# Better then i thought.



## Kframe (Feb 20, 2014)

Well after numerous false starts and my own fear of it, I finally went to a beginner yoga class.  It featured some knee down lunge stretches and breathing(lots of it). Then we started doing some practice of  plank and child pose and downward dog, crocodile, cobra and warrior and triangle poses.   

Ill say first thing I discovered was don't skimp on the mats. I bought a cheap mat and found out it wasn't thick enough, and made the skin of my knees hurt badly the entire time.  So get the good mats.. 

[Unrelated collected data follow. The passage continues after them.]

/-- An operand of a matrix operation (R308, R310): register bytes as read at issue, or a scratch descriptor. -/
inductive MatOperand where
  | bytes (bs : List Byte)
  | scratch (lo hi : Word)
  deriving DecidableEq, Repr, Inhabited

/-- What a matrix operation does. -/
inductive MatKind where
  | solo
  | joint
  | cvtBf16
  | cvtNp8
  deriving DecidableEq, Repr, Inhabited

/-- An operand register block that the operation is still reading (R315): the slot whose next `left` instructions may
write into it, which operand, its first register, and the wave's width. -/
structure MatWindow where
  slot : SlotRef
  left : Nat
  second : Bool
  reg : Nat
  width : Nat
  deriving DecidableEq, Repr, Inhabited

/-- A wave's issue of an attached `mma` (R307): whether its `act` was empty, and its supply. -/
structure MatSupply where
  wave : Nat
  empty : Bool
  fmt : Word
  a : MatOperand
  b : MatOperand
  windows : List MatWindow
  tok : Nat
  tile : Nat
  col : Nat
  deriving DecidableEq, Repr, Inhabited

/-- A matrix operation of a team (R307 to R334). For `mmcvt`, `fmt` holds `%fpmode` and the descriptor is `a`. -/
structure MatOp where
  team : Nat
  cl : Nat
  kind : MatKind
  /-- The number of the team's copy operation that it is attached to (R295). -/
  attached : Option Nat
  supplies : List MatSupply
  formed : Bool
  /-- No wave supplies (R307). -/
  empty : Bool
  /-- Its number among the team's joint operations (R317). -/
  num : Nat
  compared : Bool
  /-- When it was formed, for the order on its tile (R325). -/
  seq : Nat
  fmt : Word
  a : MatOperand
  b : MatOperand
  windows : List MatWindow
  scaleAddr : Nat
  tok : Nat
  tile : Nat
  col : Nat
  /-- After the start: the entries to write (36 bits each), the report, poison (R324). -/
  started : Bool
  result : List Nat
  report : Word
  pois : Bool
  /-- The detail with which it will complete instead (R296, R314, R318, R319). -/
  fault : Option Nat
  deriving DecidableEq, Repr, Inhabited

/-! Local store and caches. -/

/-- Bank modes (R213), and free. -/
inductive BankMode where
  | free
  | reg
  | scr
  | cache
  | fifo
  deriving DecidableEq, Repr, Inhabited

/-- A bank of a cluster (R211 to R218). `full` and `pois` list granules whose bit is 1. -/
structure Bank where
  mode : BankMode
  owner : Option Nat
  full : List Nat
  pois : List Nat
  head : Nat
  count : Nat
  dead : Bool
  copying : Bool
  /-- To be fenced once its owners have left (R217). -/
  retiring : Bool
  deriving DecidableEq, Repr, Inhabited

/-- Whose local store or which cache or directory (R223, R264). -/
inductive Node where
  | l0 (core : Nat)
  | l1 (cl : Nat)
  | die (d : Nat)
  | stk (s : Nat)
  | bridge (i : Nat)
  | home (h : Nat)
  deriving DecidableEq, Repr, Inhabited

/-- A cached 4-byte word (R224, R265, R267). -/
structure CWord where
  val : Word
  poison : Bool
  dirty : Bool
  owned : Bool
  stale : Bool
  deriving DecidableEq, Repr, Inhabited

/-- Where a cached word is: node, tag, word address. -/
structure CKey where
  node : Node
  tag : AsidTag
  va : Nat
  deriving DecidableEq, Repr, Inhabited

/-- Directory states (R265). -/
inductive DState where
  | m
  | o
  | e
  | s
  | w
  | i
  deriving DecidableEq, Repr, Inhabited

/-- Where a directory record is: directory, tag, line number (VA div 128), child. -/
structure DKey where
  node : Node
  tag : AsidTag
  line : Nat
  child : Node
  deriving DecidableEq, Repr, Inhabited

/-- A directory's record of a child (R265): state, dirty-registered words, clean-owned words. -/
structure DRec where
  st : DState
  dr : BitVec 32
  co : BitVec 32
  deriving DecidableEq, Repr, Inhabited

/-- The kinds of coherence message (R266), and the acknowledgement of R269. -/
inductive MsgKind where
  | getS
  | getW
  | getM
  | upg
  | fwdS
  | fwdM
  | drop
  | backInv
  | invAck
  | dataC
  | dataD
  | wbW
  | wbL
  | nack
  | writeAck
  deriving DecidableEq, Repr, Inhabited

/-- An atomic request (R237): the wave that waits, SUB code, lanes on the line, the level of the site (R228), and whether a
link has lost its operands, or its answer (R420). -/
structure AtomReq where
  wave : Nat
  sub : Nat
  site : Node
  lanes : List AtomLane
  lost : Bool
  lostBack : Bool
  deriving DecidableEq, Repr, Inhabited

/-- A word in a message: index in the line, value, poison. -/
structure MWordData where
  idx : Nat
  val : Word
  poison : Bool
  deriving DecidableEq, Repr, Inhabited

/-- A coherence message (R266). For a `Nack`, `req` is the kind refused and `reason` says why (R271: 0 busy, 1 fault,
2 rebuild); a `WbL` with reason 1 keeps a clean copy, and one with reason 2 leaves the
child's record as it is. The mask of a `GetS` names the words that the reader needs, and its
words those that it has given up since; the mask of an `InvAck` those of the `Drop` that it answers, and its words those
that were dirty (log entry 106); a `GetW` with `atom` comes from an atomic's site. With `flush` a `GetW`, and the `Drop`s that
it causes, have the old registrants write back what they have dirty (log entry 101). -/
structure Msg where
  kind : MsgKind
  src : Node
  dst : Node
  tag : AsidTag
  line : Nat
  mask : BitVec 32
  words : List MWordData
  req : MsgKind
  atom : Option AtomReq
  reason : Nat
  flush : Bool
  deriving DecidableEq, Repr, Inhabited

/-- A message that a node has begun to handle and that waits for answers (R268, R269): from these children, once for each
answer, or, `up`, from the parent. `words` holds the dirty words answered so far, `acks` the writes taken in meanwhile that
are acknowledged at its end, `gone` the dirty words that a `Drop` has superseded here and below. -/
structure Txn where
  node : Node
  msg : Msg
  await : List Node
  up : Bool
  words : List MWordData
  acks : List Msg
  gone : BitVec 32
  deriving DecidableEq, Repr, Inhabited

/-- A word of DRAM under a word that a home cache has not written back: its physical address, value and poison. -/
structure DramWord where
  pa : Nat
  val : Word
  poison : Bool
  deriving DecidableEq, Repr

/-- A line of a home cache (R21, R223, R395): the physical line (address div 128), the address space and address through which
it was brought in, none for the device itself, and DRAM's words under its dirty ones, in the mirror of a scale page too
(R418). -/
structure HomeLine where
  line : Nat
  who : Option (AsidTag × Nat)
  under : List DramWord
  deriving DecidableEq, Repr

/-- A superblock in the L1 of a cluster: its way is a bank in CACHE mode (R213, R224). -/
structure L1Way where
  cl : Nat
  bank : Nat
  tag : AsidTag
  blk : Nat
  deriving DecidableEq, Repr, Inhabited

/-- A TLB entry (R398): tag, home field, page number at its size, size level 1-3, the PTE. -/
structure TlbEntry where
  tag : AsidTag
  field : Nat
  page : Nat
  level : Nat
  pte : DWord
  deriving DecidableEq, Repr, Inhabited

/-- A walk-cache entry (R398): the table pointer that a walk found at a level. -/
structure WalkEntry where
  tag : AsidTag
  field : Nat
  page : Nat
  level : Nat
  pte : DWord
  deriving DecidableEq, Repr, Inhabited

The next thing for me was a shocker and that was the fact it was a actual work out. I was tired and sore when I left that class, and im sore now. Yoga appears to work a bunch of muscle groups. I found my abs  and quads got a good work out. As did my shoulders and triceps. I may have  missed something as, my biceps didn't get much of a work out as they are not sore now. 

In then end I was impressed with it. Good stretching and strength training. I need to get a better mat. Im likely to make this a regular practice.


----------



## Takai (Feb 20, 2014)

Reminds me I need to resume my Yoga practice. I have been way to lazy about it as of late.


----------



## seasoned (Feb 21, 2014)

Watching a class looks easy, and very misleading. Great core workout that enhances Martial Arts very much. Thanks for sharing your experience.


----------



## wingchun100 (Feb 21, 2014)

Kframe said:


> Well after numerous false starts and my own fear of it, I finally went to a beginner yoga class.  It featured some knee down lunge stretches and breathing(lots of it). Then we started doing some practice of  plank and child pose and downward dog, crocodile, cobra and warrior and triangle poses.
> 
> Ill say first thing I discovered was don't skimp on the mats. I bought a cheap mat and found out it wasn't thick enough, and made the skin of my knees hurt badly the entire time.  So get the good mats..
> 
> ...



I used to hate yoga: too slow, too New Age-y...but then I realized how much it can help with balance and staying rooted to the ground. And then there is also the strength component because you're struggling to maintain posture. It has benefited my martial arts and overall fitness more than I can say.


----------



## Tony Dismukes (Feb 21, 2014)

Yoga really helps me balance out the wear and tear on my body from doing BJJ.  It's good stuff.

(I also agree that thicker yoga mats are nicer, at least for me.)


----------



## Kframe (Feb 21, 2014)

Aye, ill tell you lesson learned. Im not going to skimp on that stuff again.


----------